Guy things his house could be heated with 30 candles. That's fucking epic.
Also that's fucking awesome.
Sadly we built our house without considering these types of things. It annoys the hell out of me that my bedroom gets cold in winter and hot in summer, without a modicum of decent insulation around the windows or roof. With passive heating and double-glazing everywhere...like god damn. Even a thing loaded with computers like this place could be awesome.
I mean shouldn't it be pretty clear that if you give the right incentive, we can pretty much auto-fucking-matically correct any problem we want?
Money talks, and that scheme has been approached entirely the wrong way.
That article really confused me.
The numbers were all over the place and I just got lost..
Rupert Murdoch doesn't like the Labor party in any of it's forms is probably a truism, which makes following any of his papers worthless but hey - old habits die hard.

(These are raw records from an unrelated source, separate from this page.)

-- ==== Sys2Proof/Machine/Flags.lean ====
section
/-! DEFINITION. The TFC has no condition codes (10_state.md R25). Its status bits are computed here: the
byte STATREG (R12, R18, R20) and the code in LASTERR (30_encoding.md R42). -/

namespace Sys2Proof.Machine

/-- The value of STATE in STATREG[1:0] (R18). -/
def opStateCode : OpState → Byte
  | .uninit => 0#8
  | .ready => 1#8
  | .failed => 2#8

/-- The byte of a status code (R42). -/
def statusCode : Status → Byte
  | .ok => 0x00#8
  | .encodingError => 0x01#8
  | .transportError => 0x02#8
  | .illegalRequest => 0x03#8
  | .notReady => 0x04#8
  | .decodeError => 0x05#8

/-- STATREG: [1:0] STATE, [2] TE, [7:3] read as 0 (R12). -/
def statreg (s : State) : Byte := opStateCode s.opState ||| (if s.te then 0x04#8 else 0x00#8)

/-- CTRL[0], EXCL, of a flags byte (R15). -/
def exclusiveFlag (flags : Byte) : Bool := (flags &&& 0x01#8) == 0x01#8

/-- A flags byte with a reserved bit 7 to 1 set (R15). -/
def reservedFlags (flags : Byte) : Bool := (flags &&& 0xFE#8) != 0x00#8

end Sys2Proof.Machine
end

Basically NSW state was paying 60c per kwH of installed solar. This is insanely good. Anyone who could afford it started installing solar panels because it was an insanely investment versus inflation, interest etc (my brother, studying commerce, did a full analysis while I was badgering my father to do it - we currently get a credit on our power bill).
Naturally, the government seriously underestimated how nuts consumers would go for this and so rebounded by cutting it to a nigh worthless level again - if you put them in before the deadline though, you're good for 7 years.
We structured our investment so that we got the most solar panels we could so that they'd repay over the 7 year period. I suspect a bunch of people did - so we have like, 9kW. When me and my brothers move out, the house will probably supply more energy to the grid then it uses - net.
To my mind, this is a picture perfect example of how you fight climate change. Create a scheme which pretty much pays people to offset their emissions - cut the payback period to something that eclipses other fiscal uses of their money, then drop them down to nothing. And then aggressively fund energy storage technology research.
The whole thing depresses the fuck out of me: why is conservatism in this country synonymous with "fuck the environment" and supported by one billionaire in this effort? Why can't we acknowledge that if we carbon tax people, we could discount the fuck out abatement technology and it's pretty clear people would buy it?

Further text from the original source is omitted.